We hear it's in the eye of the beholder, but I'd say just as much its in your ear, possibly your finger tips, too. Like when I hear beautiful music, folk, classic, birds singing, a baby's laugh - that's all it. And you can arrange this by buying stuff, finding it through Google or Wikipedia, asking to babysit, petting the cat. So that noise kind of beauty and touch kind of beauty is available to all.
For visual beauty, I'd take a walk to an art museum, though here and now it would have to be an art gallery since the Petaluma Art Museum of the future isn't here yet. Sonoma countryside is so gorgeous just after spring rains when the grass is emerald and the sky starkly clear. Even white thunderheads are gorgeous. And there is the miraculous photography of locals Scott Hess, Murry Rockowitz and the fine collections at Barry Singer Gallery, to name a few beauties.

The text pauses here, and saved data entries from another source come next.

-- ==== Sys2Proof/Tests/Slice0.lean ====
section
/-! SUPPORT. Tests: the checks of WellFormed, frames and words written out from the spec, the spec's worked examples, and
for every statement a state and operands that meet its hypotheses. -/

namespace Sys2Proof.Tests

open Sys2Proof Sys2Proof.Machine

set_option Elab.async false

/-! ## Small states -/

/-- The outcome is a next state with the property. -/
def gives (o : Host.Outcome State Fault Refusal) (p : State → Bool) : Bool :=
  match o with
  | .next t => p t
  | .fault _ => false
  | .refused _ => false

/-- Limits set, NORMAL. -/
def normal : State :=
  { State.reset with
    lsu := { State.reset.lsu with
      lImp := 100000, lRed := 50000, lExp := 20000, margin := 1000, limitsValid := true, lEff := 100000
      checkLimit := 100000, esc := .normal }
    cmu := { State.reset.cmu with readingExists := true, reading := ⟨1, 60000, .good⟩, judgement := .clean } }

/-- The same in another escalation state. -/
def inState (e : Escalation) : State :=
  { normal with lsu := { normal.lsu with esc := e, trip := e == .tripped } }

/-- An AC3 charger that is ONLINE, plugged, with a request. -/
def charger : Node :=
  { Node.reset .ac3 with
    state := .online, maximum := 320, minimum := 60, report := some (.chargePoint 1000 0 22000 true 0)
    lastEcho := some 0 }

/-- Edition 12 of section 8.7, with bands 1 and 2 as it gives them. -/
def edition12 : Edition :=
  { number := 12, bands := #v[⟨50, 40, false⟩, ⟨45, 30, true⟩, ⟨28, 20, true⟩, ⟨60, 10, false⟩]
    schedule := [⟨360, 1⟩, ⟨1320, 2⟩], sessionFee := 50, idleFee := 10, idleGrace := 15, idleCap := 500 }

/-- A log that is READY with sector 0 ACTIVE and the fill position at slot 5. -/
def readyLog : Rlg :=
  { Rlg.reset [] [] with
    logState := .ready, sectors := (Vector.replicate 16 .free).set 0 .active, fill := some 5, nextNumber := 30 }

/-- Point 0 configured, an edition loaded, the calendar set, the log READY. -/
def site : State :=
  { normal with
    flc := { normal.flc with nodes := normal.flc.nodes.set 0 charger }
    tfu := { normal.tfu with current := some ⟨edition12, 1⟩, calendar := 86400, calendarValid := true }
    rlg := readyLog }

/-- A session record of number 7 in slot 3. -/
def record (state : SessionState) : Session :=
  { Session.free with
    state, number := 7, slot := 3, edition := 12, openTime := 80000, meterStart := 1000, lastMeter := 1000 }

/-- Point 0 with a session. -/
def withRecord (x : Session) : State :=
  { site with
    ssu := { site.ssu with sessions := site.ssu.sessions.set 0 x }
    alu := { site.alu with queue := if x.state = .waiting then [0] else [] } }

/-- Point 0 with a session in a state. -/
def session (state : SessionState) : State := withRecord (record state)

/-- The log with a program request at the head, slot 3 in a state. -/
def queued (kind : ProgramKind) (attempts : Nat) (x : SlotState) (s : State) : State :=
  { s with rlg := { s.rlg with queue := [⟨kind, 7, 3, attempts⟩], slotStates := [(3, x)], index := [(7, 3)] } }

/-- An erase of sector 9 in progress. -/
def erasing : State :=
  { site with rlg := { readyLog with
    sectors := readyLog.sectors.set 9 .erasing, erase := some ⟨9, 40, 25, 40, false⟩
    queue := [⟨.collect, 7, 3, 0⟩] } }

I'd add the River view from the new benches.
Another big question connects to this experience of beauty. A big question that's been poking its way through my brain and over the airwaves this last week is who am I and what am I doing here? One of my favorite questions in life, I sometimes ask a friend or tolerant acquaintance. It's a puzzle I love. Tried that line on follow Argus blogger, our illustrious Cyberspaceman, Bill Hammerman, at Meet the Bloggers party in the Argus lobby, and he thought I might be referring to memory loss-
According to self-proclaimed skeptic, Frederick Crews, interviewed this week on Michael Krasny's Forum show on KQED FM, we may not be who we think we are! Our sense of self may just be an illusion according to Crews, who's done a study on this. Crews is a professor emeritus of English at UC-Berkeley and is the author of The Pooh Perplex, Skeptical Engagements and The Memory Wars. His latest book is Follies of the Wise: Dissenting Essays. "The self may be a complete illusion, but it may be the most important illusion we have," says Crews. "I rather doubt the location of the soul is going to be found".

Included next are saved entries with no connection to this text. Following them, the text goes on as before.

-- ==== Sys2Proof/Syntax.lean ====
section
/-!
DEFINITION. The commands of the GQ9360 block: one constructor per row of spec/opcode_table.json. The table gives the
rows no operands; the operands here are what each row's rule names (DESIGN CHOICE, log 4): the access path of a host or
management access, the block's instance, the value written, and, for a physical measurement or a message from
outside, what was measured or received.
-/
namespace Sys2Proof

/-- Where a register access comes from: an access path of R6 (the PCIe physical function, one of the fifteen virtual
functions, management, debug), or the firmware on the housekeeping core (R433; log 4). -/
inductive Path where
  | pf
  | vf (n : Fin 15)
  | mgmt
  | debug
  | core
  deriving DecidableEq, Repr

/-- The three debug paths (R440). -/
inductive DPath where
  | pf
  | mgmt
  | jtag
  deriving DecidableEq, Repr

/-- A write from the other side that arrives within 20 ns of the commanded one (R376). -/
structure Rival where
  path : Path
  off  : BitVec 26
  /-- an aligned 8-byte write of both halves (R4) -/
  wide : Bool
  /-- what is written; a 4-byte write writes its low half -/
  val  : BitVec 64
  deriving DecidableEq, Repr

/-- What a PCIe configuration request asks of the function (R478, Table 13.1). -/
inductive CfgReq where
  /-- a read of the 4-byte register with this number -/
  | read (reg : BitVec 10)
  /-- the power state: D3hot or D0 (Table 13.1) -/
  | power (d3 : Bool)
  | msixControl (enable : Bool) (maskAll : Bool)
  | msixMask (vec : Fin 128)
  | memDecode (on : Bool)
  deriving DecidableEq, Repr

/-- SDA before a START (R456): free, released after `n + 1` clocks of SCL, or still low after the ninth. -/
inductive BusLine where
  | free
  | releasedAfter (n : Fin 9)
  | stuck
  deriving DecidableEq, Repr

/-- An ECC error a tile SRAM read finds (R72): the byte offset of the 64-bit word, and whether it is uncorrectable. -/
structure SramErr where
  off : Fin 262144
  uncorrectable : Bool
  deriving DecidableEq, Repr

/-- A write of `n` bits, and one of the other side that arrives within 20 ns of it (R376). -/
structure Put (n : Nat) where
  val   : BitVec n
  rival : Option Rival
  deriving DecidableEq, Repr

/-- What the converter gives for calibration samples taken in a row (R154): their raw codes, and the slots in which a row
that carries a run's planes sent light in them. -/
structure Samples where
  raw : List (BitVec 10)
  lit : Nat
  deriving DecidableEq, Repr

/-- A lock-in window (R153, R156): the raw codes of the 40 samples of each of its 8,192 updates, and for each of the group's
six rows the slots in which it sent light while runs carried planes. -/
structure LockWin where
  raw : List (List (BitVec 10))
  lit : List Nat
  deriving DecidableEq, Repr

/-- The sweep of one ring's drive table (R161): for each sweep code the takes of 512 samples that it needed. -/
abbrev Sweep := List (List Samples)

/-- The sweep, and an ECC error that a read of the calibration area found meanwhile (R72, R161). -/
structure TabSweep where
  sweep : Sweep
  err   : Option SramErr
  deriving DecidableEq, Repr

/-- What the first steps of an acquisition pass measure on one column (R174): the sums of the offset and gain codes, and the
delay sweep. -/
structure ColMeas where
  off  : Int
  gain : Int
  trim : List Samples
  deriving DecidableEq, Repr

/-- A tap monitor's reading of a physical row in a slow round (R178). -/
structure TapRead where
  tile : Fin 256
  row  : Fin 132
  val  : Nat
  deriving DecidableEq, Repr

/-- What a memory decode finds (Table 12.4), the poison mark apart, which the state holds. -/
inductive Dec where
  | clean
  | corrected
  | uncorrectable
  deriving DecidableEq, Repr

/-- Where a sync-cell operation word comes from (R274, R275). -/
inductive SyncSrc where
  | plan
  | reg (p : Path) (word : BitVec 64)
  deriving DecidableEq, Repr

/-- The fields of an IDENT message (Table 11.5). -/
structure Ident where
  dev      : BitVec 10
  assigned : Bool
  link     : BitVec 6
  postEnt  : BitVec 16
  deriving DecidableEq, Repr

Earlier this week, an NPR Radio Lab show guy said Einstein began to tell us we act before we think-you reach for a cup of coffee before you decide to. According to Petaluma's Peter Dunlap, Ph.D., that's just physiology over psychology. Saw Peter this week in Deaf Dog downtown where many curious, entertaining and sometimes enlightening conversations happen.

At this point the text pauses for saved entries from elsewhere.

-- ==== Sys2Proof/Machine/Float.lean ====
section
/-!
DEFINITION. IEEE 754 binary formats over bit patterns (R125 to R130): exact values, rounding to nearest with ties to even,
NaN payloads (R127), and the correctly rounded functions exp, sin, cos, division and reciprocal square root (R130).
-/
namespace Sys2Proof.Machine

/-- A floating-point format: exponent and fraction bits. -/
structure Fmt where
  eb : Nat
  fb : Nat
  deriving DecidableEq, Repr

def fBf16 : Fmt := ⟨8, 7⟩
def fF16 : Fmt := ⟨5, 10⟩
def fF32 : Fmt := ⟨8, 23⟩
def fF64 : Fmt := ⟨11, 52⟩

/-- A value: a NaN with its sign and payload, an infinity, or a sign with a magnitude `m * 2 ^ e`. -/
inductive FV where
  | nan (neg : Bool) (payload : Nat)
  | inf (neg : Bool)
  | fin (neg : Bool) (m : Nat) (e : Int)
  deriving DecidableEq, Repr

/-- The default NaN (R127). -/
def FV.qnan : FV := .nan false 0

def FV.isNan : FV → Bool
  | .nan _ _ => true
  | _ => false

def FV.isZero : FV → Bool
  | .fin _ 0 _ => true
  | _ => false

def FV.neg : FV → FV
  | .nan n p => .nan n p
  | .inf n => .inf (!n)
  | .fin n m e => .fin (!n) m e

def FV.isNeg : FV → Bool
  | .nan n _ => n
  | .inf n => n
  | .fin n _ _ => n

def FV.isFin : FV → Bool
  | .fin _ _ _ => true
  | _ => false

/-- The smallest exponent of a normal number. -/
def Fmt.emin (f : Fmt) : Int := 2 - (2 : Int) ^ (f.eb - 1)

/-- The value a bit pattern stands for. -/
def unpackF (f : Fmt) (w : Nat) : FV :=
  let s := bitOf w (f.eb + f.fb)
  let x := fld w (f.eb + f.fb - 1) f.fb
  let m := w % 2 ^ f.fb
  if x = 2 ^ f.eb - 1 then if m = 0 then .inf s else .nan s (m % 2 ^ (f.fb - 1))
  else if x = 0 then .fin s m (f.emin - f.fb)
  else .fin s (2 ^ f.fb + m) (f.emin - f.fb + (x - 1))

/-- `n / 2 ^ k` rounded to nearest, ties to even. -/
def shiftHalfEven (n k : Nat) : Nat :=
  let q := n / 2 ^ k
  let r := n % 2 ^ k
  if k = 0 then n
  else if 2 * r < 2 ^ k then q else if 2 ^ k < 2 * r then q + 1 else q + q % 2

/-- Round a value into a format (R126); a NaN keeps its sign and the payload bits that fit (R127). -/
def packF (f : Fmt) (v : FV) : Nat :=
  let sb (n : Bool) : Nat := b2n n * 2 ^ (f.eb + f.fb)
  let top := (2 ^ f.eb - 1) * 2 ^ f.fb
  match v with
  | .nan n p => sb n + top + 2 ^ (f.fb - 1) + p % 2 ^ (f.fb - 1)
  | .inf n => sb n + top
  | .fin n 0 _ => sb n
  | .fin n m e =>
    let x : Int := (Nat.log2 m : Int) + e
    let q : Int := max x f.emin - f.fb
    let r := if q ≤ e then m * 2 ^ (e - q).toNat else shiftHalfEven m (q - e).toNat
    let bits := (q - (f.emin - f.fb)).toNat * 2 ^ f.fb + r
    sb n + min bits top

/-- A rational `num / den * 2 ^ e` as a value with a sticky bit below any format's rounding position. -/
def ratF (neg : Bool) (num den : Nat) (e : Int) : FV :=
  let k := 80 + Nat.log2 den - Nat.log2 num
  let q := num * 2 ^ k / den
  let sticky := b2n (decide (num * 2 ^ k % den ≠ 0))
  .fin neg (2 * q + sticky) (e - k - 1)

/-- An integer as a value. -/
def intF (i : Int) : FV := .fin (decide (i < 0)) i.natAbs 0

/-- A value as a signed numerator over `2 ^ -e` (0 for the special ones). -/
def FV.num : FV → Int × Int
  | .fin n m e => (if n then -(m : Int) else m, e)
  | _ => (0, 0)

/-- Exact sum of two finite values. -/
def sumFin (n1 : Bool) (m1 : Nat) (e1 : Int) (n2 : Bool) (m2 : Nat) (e2 : Int) : FV :=
  let e := min e1 e2
  let a : Int := (if n1 then -1 else 1) * (m1 * 2 ^ (e1 - e).toNat : Nat)
  let b : Int := (if n2 then -1 else 1) * (m2 * 2 ^ (e2 - e).toNat : Nat)
  let s := a + b
  .fin (if s = 0 then n1 && n2 else decide (s < 0)) s.natAbs e

/-- Exact addition, with the NaN rules of R127. -/
def addF : FV → FV → FV
  | .nan n p, _ => .nan n p
  | _, .nan n p => .nan n p
  | .inf a, .inf b => if a = b then .inf a else .qnan
  | .inf a, _ => .inf a
  | _, .inf b => .inf b
  | .fin n1 m1 e1, .fin n2 m2 e2 => sumFin n1 m1 e1 n2 m2 e2

/-- Exact multiplication. -/
def mulF : FV → FV → FV
  | .nan n p, _ => .nan n p
  | _, .nan n p => .nan n p
  | .inf a, .inf b => .inf (a != b)
  | .inf a, .fin b m _ => if m = 0 then .qnan else .inf (a != b)
  | .fin a m _, .inf b => if m = 0 then .qnan else .inf (a != b)
  | .fin a m e, .fin b k d => .fin (a != b) (m * k) (e + d)

/-- Division, exact up to a sticky bit. -/
def divF : FV → FV → FV
  | .nan n p, _ => .nan n p
  | _, .nan n p => .nan n p
  | .inf _, .inf _ => .qnan
  | .inf a, .fin b _ _ => .inf (a != b)
  | .fin a _ _, .inf b => .fin (a != b) 0 0
  | .fin a m e, .fin b k d =>
    if k = 0 then if m = 0 then .qnan else .inf (a != b)
    else if m = 0 then .fin (a != b) 0 0
    else ratF (a != b) m k (e - d)

/-- Reciprocal square root, exact up to a sticky bit. -/
def rsqrtF : FV → FV
  | .nan n p => .nan n p
  | .inf true => .qnan
  | .inf false => .fin false 0 0
  | .fin n 0 _ => .inf n
  | .fin true _ _ => .qnan
  | .fin false m e =>
    let m2 := if e % 2 = 0 then m else 2 * m
    let e2 := if e % 2 = 0 then e else e - 1
    let k := 80 + Nat.log2 m2
    let r := Nat.sqrt (2 ^ (2 * k) / m2)
    let sticky := b2n (decide (r * r * m2 ≠ 2 ^ (2 * k)))
    .fin false (2 * r + sticky) (-(e2 / 2) - k - 1)

/-- Square root, exact up to a sticky bit. -/
def sqrtF : FV → FV
  | .nan n p => .nan n p
  | .inf true => .qnan
  | .inf false => .inf false
  | .fin n 0 e => .fin n 0 e
  | .fin true _ _ => .qnan
  | .fin false m e =>
    let m2 := if e % 2 = 0 then m else 2 * m
    let e2 := if e % 2 = 0 then e else e - 1
    let r := Nat.sqrt (m2 * 2 ^ 160)
    .fin false (2 * r + b2n (decide (r * r ≠ m2 * 2 ^ 160))) (e2 / 2 - 81)

/-- `a` is less than `b` (false with a NaN); +0 and -0 are equal. -/
def ltF : FV → FV → Bool
  | .nan _ _, _ => false
  | _, .nan _ _ => false
  | .inf a, .inf b => a && !b
  | .inf a, .fin _ _ _ => a
  | .fin _ _ _, .inf b => !b
  | .fin n1 m1 e1, .fin n2 m2 e2 =>
    let d := sumFin n1 m1 e1 (!n2) m2 e2
    match d with
    | .fin true m _ => decide (m ≠ 0)
    | _ => false

/-- `a` equals `b`. -/
def eqF (a b : FV) : Bool := !a.isNan && !b.isNan && !ltF a b && !ltF b a

/-- A value rounded to an integer, nearest, ties to even; none for NaN and the infinities. -/
def toIntF : FV → Option Int
  | .fin n m e =>
    let i : Nat := if 0 ≤ e then m * 2 ^ e.toNat else shiftHalfEven m (-e).toNat
    some (if n then -(i : Int) else i)
  | _ => none

/-! ### Fixed point for exp, sin, cos, ln -/

/-- `sum x^k / k!` over `n` more terms from `term`, in fixed point of `p` bits, taking every `step`th term with
alternating sign when `alt`. -/
def taylor (p : Nat) (x2 : Int) (alt : Bool) (step : Nat) : Nat → Nat → Int → Int
  | 0, _, _ => 0
  | n + 1, k, t =>
    let d : Nat := if step = 1 then k + 1 else (k + 1) * (k + 2)
    let t' := t * x2 / 2 ^ p / d
    t + taylor p x2 alt step n (k + step) (if alt then -t' else t')

/-- A finite value in fixed point of `p` bits, rounded down. -/
def fixOf (p : Nat) (neg : Bool) (m : Nat) (e : Int) : Int :=
  let i : Nat := if 0 ≤ e + p then m * 2 ^ (e + p).toNat else m / 2 ^ (-(e + p)).toNat
  if neg then -(i : Int) else i

/-- Repeated squaring in fixed point. -/
def squares (p : Nat) : Nat → Int → Int
  | 0, x => x
  | n + 1, x => squares p n (x * x / 2 ^ p)

/-- exp, to far more than the precision of any format (R130). -/
def expF : FV → FV
  | .nan n p => .nan n p
  | .inf true => .fin false 0 0
  | .inf false => .inf false
  | .fin _ 0 _ => .fin false 1 0
  | .fin n m e =>
    if 8 ≤ (Nat.log2 m : Int) + e then (if n then .fin false 1 (-400) else .inf false)
    else
      let x := fixOf 400 n m e / 256
      let y := squares 400 8 (taylor 400 x false 1 90 0 (2 ^ 400))
      .fin false (2 * y.toNat + 1) (-401)

/-- pi times 2^700. -/
def pi700 : Int := 16525204305188294122575967610974940178026148430521517253674428844222689879174614411560235390899801560652737794125520858649187813498260676587492720299944119139547246105762461028318293173887444219654040121887534587

/-- sin (`c` false) or cos (`c` true) of a finite value, to far more than the precision of any format (R130). -/
def trigF (c : Bool) (v : FV) : FV :=
  match v with
  | .nan n p => .nan n p
  | .inf _ => .qnan
  | .fin n 0 e => if c then .fin false 1 0 else .fin n 0 e
  | .fin n m e =>
    let x := fixOf 700 false m e
    let k := 2 * x / pi700
    let r := x - k * pi700 / 2
    let q := (k + (if c then 1 else 0)) % 4
    let r2 := r * r / 2 ^ 700
    let s := if q % 2 = 0 then taylor 700 r2 true 2 110 1 r else taylor 700 r2 true 2 110 0 (2 ^ 700)
    let neg := (if q < 2 then false else true) != (n && !c)
    .fin neg (2 * s.toNat + 1) (-701)

/-- `sum z^(2k+1) / (2k+1)` in fixed point of 200 bits. -/
def atanhFix (z2 : Int) : Nat → Nat → Int → Int
  | 0, _, _ => 0
  | n + 1, k, t => t / k + atanhFix z2 n (k + 2) (t * z2 / 2 ^ 200)

/-- The natural logarithm of a positive rational in fixed point of 200 bits. -/
def lnFix (num den : Nat) : Int :=
  let k : Int := (Nat.log2 num : Int) - Nat.log2 den
  let f : Int := if 0 ≤ k then (num : Int) * 2 ^ 200 / (den * 2 ^ k.toNat) else (num : Int) * 2 ^ (-k).toNat * 2 ^ 200 / den
  let z := (f - 2 ^ 200) * 2 ^ 200 / (f + 2 ^ 200)
  let ln2 := 2 * atanhFix ((2 ^ 200 / 9)) 130 1 (2 ^ 200 / 3)
  k * ln2 + 2 * atanhFix (z * z / 2 ^ 200) 130 1 z

/-! ### binary32 steps -/

/-- The value of a binary32 word. -/
def v32 (w : Nat) : FV := unpackF fF32 w

/-- Round to binary32. -/
def r32 (v : FV) : Nat := packF fF32 v

def add32 (a b : Nat) : Nat := r32 (addF (v32 a) (v32 b))
def sub32 (a b : Nat) : Nat := r32 (addF (v32 a) (v32 b).neg)
def mul32 (a b : Nat) : Nat := r32 (mulF (v32 a) (v32 b))
def div32 (a b : Nat) : Nat := r32 (divF (v32 a) (v32 b))
def lt32 (a b : Nat) : Bool := ltF (v32 a) (v32 b)
def neg32 (a : Nat) : Nat := r32 (v32 a).neg
def abs32 (a : Nat) : Nat := a % 2 ^ 31
def int32 (i : Int) : Nat := r32 (intF i)

/-- A binary32 clamp. -/
def clamp32 (lo hi x : Nat) : Nat := if lt32 x lo then lo else if lt32 hi x then hi else x

/-- The word is finite. -/
def fin32 (w : Nat) : Bool := (v32 w).isFin

/-- A rational as binary32. -/
def rat32 (neg : Bool) (num den : Nat) : Nat := if num = 0 then 0 else r32 (ratF neg num den 0)

/-- Entry `i` of the sine table: 32,767 sin(2 pi i / 1,024), rounded (Table 6.1). -/
def sineTab (i : Nat) : Int :=
  let x := 2 * pi700 * (i % 256 : Nat) / 1024
  let y := 2 * pi700 * (256 - i % 256 : Nat) / 1024
  let a := if i / 256 % 2 = 0 then x else y
  let a := if i % 256 = 0 then (if i / 256 % 2 = 0 then 0 else pi700 / 2) else a
  let s := taylor 700 (a * a / 2 ^ 700) true 2 60 1 a
  let r := (s * 32767 + 2 ^ 699) / 2 ^ 700
  if i % 1024 < 512 then r else -r

end Sys2Proof.Machine
end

State of consciousness: this week we read people in Seattle don't get SADS; aren't very affected by rain because they have so much of it-hmmm-
Tis' a puzzlement
We are SO VERY FREE
We get to be ourselves
Have our voices published,
Our blogs, our plays, our poems
Our mind and synchronisms,
In searching of love and home and
Friendly ones and grand meaning-
And then we hear that free choice may not be real?
Physics guys tell us Einstein said our body
Acts before it chooses;
We may be sipping a chai latte in one universe
And a Coca Cola in another - simultaneously-
Is this, then the Elegant Universe?
So Who Are You And What Are You Doing Here?